As Shri.Vgane has listed out well about what "TRUST" is and for what, we should have the tendencies to trust our better half and be our self trustworthy. "To make a man Trustworthy, Trust him".

What ever we could understand, realize and accept about shaping our children and our self as grown up adults, the crux of the issue is - "Tackling the influences of Globalized society, where temptations and plenty of misleading avenues seem to be dominant over each individual"

The globalized social cultures are fast changing for the better as well as for the worst.

People are dependent on each other for their entire life in their quest to live a happy, peaceful, contented and meaningful life.

However a person is composed with refined qualities, seem to be influenced negatively out of utter disappointments in their satisfaction and the possible wrong ways of achieving and fulfilling.

All we can wish for is, people should at least get rid of violence and let themselves live in peace.
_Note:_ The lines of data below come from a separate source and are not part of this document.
/-- The commands of Skein, Carding, the life cycle and the images complete (R435, R440, R441, R442, R445, R447, R486, R489, R493, R495, R496, R505). The model's choice (Assumptions 21, 47, 63, 64, 66): the relocation of rows, the order of arrival, the cut of a RANGE, the images' engine, and the life-cycle signature. -/
def Obligations.CompletesStores : Prop :=
  (∀ (q : Rec) (l : List Rec) (s : State), s.power.dev.awake = true → s.skein.arriving = q :: l →
    ∃ t, exec .recordIngest s = .next t ∧ t.skein.arriving = l) ∧
   (∀ (k : Fin 16) (h : Entry) (s : State), s.power.dev.awake = true → s.skein.heldOf k = some h → s.skein.hasRoom (spareCode h.r.code) = true → s.snapSets h.r.code = [] →
    ∃ t, exec (.heldRecordRelease k) s = .next t ∧ t.skein.heldOf k = none ∧ t.skein.queue.length = s.skein.queue.length + 1) ∧
   (∀ s : State, s.power.dev.awake = true →
    ∃ t, exec .limitedSecondEnd s = .next t ∧ t.skein.limited = [] ∧ t.skein.second = t.it / 1000000000) ∧
   (∀ (x : IT) (c : Nat) (s : State), s.power.dev.awake = true → s.skein.lossFirst = some (x, c) → s.skein.general ≤ 7168 → s.snapSets 3 = [] →
    ∃ t, exec .lossRecord s = .next t ∧ t.skein.lossFirst = none ∧
      t.skein.queue.getLast?.map (·.r) = some ⟨3, x, s.time.boot, 0, leAll 4 s.skein.lossNow.toList ++ le 2 c⟩) ∧
   (∀ (e : Entry) (l : List Entry) (s : State), s.power.dev.awake = true → s.coresAbsent = false → takeLowest s.skein.queue = some (e, l) →
    e.snaps = [] → s.skein.sramOnly = false → Memory.wf s.mram →
    ∃ t, exec .recordWrite s = .next t ∧ t.skein.queue = l ∧
      Memory.readBlock t.mram (logBase + 64 * s.skein.slotPtr) 64 = e.bytes s.skein.nextSeq e.flags) ∧
   (∀ (x : IT) (row : Nat) (s : State), s.power.dev.awake = true → s.skein.sramOnly = false →
    ∃ t, exec (.logRowFailure x row) s = .next t ∧ t.skein.logFault = true) ∧
   (∀ (c : Nat) (w : AlarmWin) (s : State), s.power.dev.awake = true → s.coresAbsent = false →
    s.skein.windows.find? (fun w => w.code == c) = some w → w.count = 0 →
    ∃ t, exec (.alarmWindowEnd c) s = .next t ∧ t.skein.windows.find? (fun w => w.code == c) = none ∧ t.it = max s.it w.ends) ∧
   (∀ (r : Req) (x : Session) (s : State), s.Takes r x →
    ∃ t, exec (.clearLastWord r) s = .next t ∧ t.skein.lastWord = [] ∧ s.Accepted t r) ∧
   (∀ (x : IT) (i : SliceIn) (w : CardRun) (k : Nat) (l : List (Nat × Nat)) (s : State), s.power.dev.awake = true → s.card.run = some w →
    w.shutdown = false → w.next = some (k, l) → i.badRow = none → s.coresAbsent = false →
    ∃ t, exec (.cardingSlice x i) s = .next t ∧
      t.card.results.head?.map (fun q => (q.slice, q.result)) = some (k, if slicePasses k i then 1 else 2)) ∧
   (∀ (r : Req) (x : Session) (s : State), s.Takes r x → s.card.run = none → (s.card.life = 1 ∧ (s.power.dev = .unconfigured ∨ s.power.dev = .ready) ∨ s.card.life = 3 ∧ s.power.dev = .service ∧ 3 ≤ x.level) →
    ∃ t, exec (.cardingRunAll r) s = .next t ∧ t.card.run.map (·.requested) = some cardSlices ∧ s.Accepted t r) ∧
   (∀ (r : Req) (x : Session) (s : State), s.Takes r x → s.card.run = none → (s.card.life = 1 ∧ (s.power.dev = .unconfigured ∨ s.power.dev = .ready) ∨ s.card.life = 3 ∧ s.power.dev = .service ∧ 3 ≤ x.level) →
    ∃ t, exec (.cardingRunCore r) s = .next t ∧ t.card.run.map (·.requested) = some 36 ∧ s.Accepted t r) ∧
   (∀ (r : Req) (x : Session) (s : State), s.Takes r x → s.card.run = none → (s.card.life = 1 ∧ (s.power.dev = .unconfigured ∨ s.power.dev = .ready) ∨ s.card.life = 3 ∧ s.power.dev = .service ∧ 3 ≤ x.level) →
    ∃ t, exec (.cardingRunRange r) s = .next t ∧
      t.card.run.map (·.requested) = some (min (s.pN 0x4200 3) (cardSlices - s.pN 0x4200 2)) ∧ s.Accepted t r) ∧
   (∀ (r : Req) (x : Session) (s : State), s.Takes r x → (s.card.life = 1 ∧ (s.power.dev = .unconfigured ∨ s.power.dev = .ready) ∨ s.card.life = 3 ∧ s.power.dev = .service ∧ 3 ≤ x.level) →
    ∃ t, exec (.cardingStop r) s = .next t ∧ t.card.run = none ∧ s.Accepted t r) ∧
   (∀ (r : Req) (x : Session) (y : Repair) (l : List Repair) (s : State), s.Takes r x → (s.card.life = 1 ∧ (s.power.dev = .unconfigured ∨ s.power.dev = .ready) ∨ s.card.life = 3 ∧ s.power.dev = .service ∧ 3 ≤ x.level) → s.card.repairs = y :: l →
    (s.card.repairs.filter (fun z => z.memory == y.memory && z.fuse)).length < fuseRows y.memory →
    ∃ t, exec (.burnRepairs r) s = .next t ∧ t.card.repairs.head?.map (·.fuse) = some true ∧ s.Accepted t r) ∧
   (∀ (r : Req) (x : Session) (v : Bytes) (s : State), s.Takes r x → v.length = 68 → natAt v 1 3 = 0 → s.card.life = 2 → natAt v 0 1 = 4 → 2 ≤ x.level →
    ∃ t, exec (.lifecycleCommand r v) s = .next t ∧ t.card.life = 2 ∧
      ((s.served r).signedBy x.level v = true → t.card.pendLife = 4 ∧ s.Accepted t r)) ∧
   (∀ (r : Req) (x : Session) (v : Bytes) (s : State), s.Takes r x → v.length = 64 → (s.card.life = 1 ∨ s.card.life = 2) → s.card.key = none →
    ∃ t, exec (.protectedKeyWrite r v) s = .next t ∧
      t.card.key = some (leNat (bytesAt v 0 32), leNat (bytesAt v 32 32)) ∧ s.Accepted t r) ∧
   (∀ (r : Req) (x : Session) (e : Fin 4) (n : Nat) (s : State), s.Takes r x → 2 ≤ x.level → s.imagesServed = true →
    (s.engine e).slotA.state ≠ 5 → (s.engine e).slotB.state ≠ 5 → 256 < n → n ≤ 256 + bodyMax →
    ∃ t, exec (.imageOpen r e n) s = .next t ∧ (t.engine e).slot (s.engine e).other = ⟨1, n, 0⟩ ∧ s.Accepted t r) ∧
   (∀ (r : Req) (x : Session) (e k : Nat) (v : Bytes) (s : State), s.Takes r x → 2 ≤ x.level → s.imagesServed = true →
    s.loadEngine = some e → e < 4 → k = (s.engine e).other → 5 ≤ v.length → v.length ≤ 65536 →
    natAt v 0 4 = ((s.engine e).slot k).got → natAt v 0 4 + (v.length - 4) ≤ ((s.engine e).slot k).total →
    s.sliceAt (slotBase e k + natAt v 0 4) (v.length - 4) = false → s.mramHeld = false →
    ∃ t, exec (.imageChunk r v) s = .next t ∧ ((t.engine e).slot k).got = natAt v 0 4 + (v.length - 4) ∧ s.Accepted t r) ∧
   (∀ (r : Req) (x : Session) (e : Fin 4) (s : State), s.Takes r x → 2 ≤ x.level → s.imagesServed = true →
    2 ≤ ((s.engine e).slot (s.engine e).other).state → ((s.engine e).slot (s.engine e).other).state ≠ 6 →
    ∃ t, exec (.imageVerify r e) s = .next t ∧ s.Accepted t r ∧
      ((t.engine e).slot (s.engine e).other).state = (if s.imageCause e (s.engine e).other = 0 then 3 else 6)) ∧
   (∀ (r : Req) (x : Session) (e : Fin 4) (s : State), s.Takes r x → 2 ≤ x.level → s.imagesServed = true → s.card.switch = none → s.switchCause e = 0 →
    ∃ t, exec (.imageSwitch r e) s = .next t ∧ t.card.switch = some ⟨e, boundaryAtOrAfter (max s.it r.rx + 100000), 0⟩ ∧ s.Accepted t r) ∧
   (∀ (d : Vector Bool 4) (w : SwitchWait) (s : State), s.power.dev.awake = true → s.card.switch = some w → w.engine < 3 →
    ((s.engine w.engine).slot (s.engine w.engine).other).state = 3 →
    ∃ t, exec (.imageSwitchBoundary d) s = .next t ∧ t.card.switch = none ∧ (t.engine w.engine).runB = !(s.engine w.engine).runB) ∧
   (∀ (r : Req) (x : Session) (s : State), s.Takes r x → 2 ≤ x.level → s.imagesServed = true →
    ∃ t, exec (.imageConfirm r) s = .next t ∧ s.Accepted t r ∧
      (∀ e, e < 4 → ((s.engine e).slot (s.engine e).running).state = 5 → ((t.engine e).slot (s.engine e).running).state = 4)) ∧
   (∀ (r : Req) (x : Session) (e : Fin 4) (s : State), s.Takes r x → 2 ≤ x.level → s.imagesServed = true →
    (((s.engine e).slot (s.engine e).other).state = 1 ∨ ((s.engine e).slot (s.engine e).other).state = 2) →
    ∃ t, exec (.imageAbandon r e) s = .next t ∧ ((t.engine e).slot (s.engine e).other).state = 0 ∧ s.Accepted t r)
end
A person on erring side would for sure have the pain of realizing one's fault at some point of time and may even suffer the pain of guilty conscious till one's end. At least, they can spare others and themselves from their act of violence.

 
Marriages work when the goals are larger; they succeed when the goals are shared

Goals are shared? Marriage is like a football world cup finals.
No goal sharing..if its the same score, extra time is given..after that a penalty shoot out and if still the same score then its sudden death kick.
So be ready for a deadly tackle,crying foul,injury time etc.

Best part of World cup is its held every 4 years but marriage cup is held everyday!!
 
Goals are shared? Marriage is like a football world cup finals.
dear Smt Renu, thats why I said Goals have to be larger :) hehe!!
Most footballs, even the ones they claim great lack any goals, just 1 or 2 for the winning side.
If you make marriage a football, thats what you will end up getting.
If you want football, go play football - dont get married.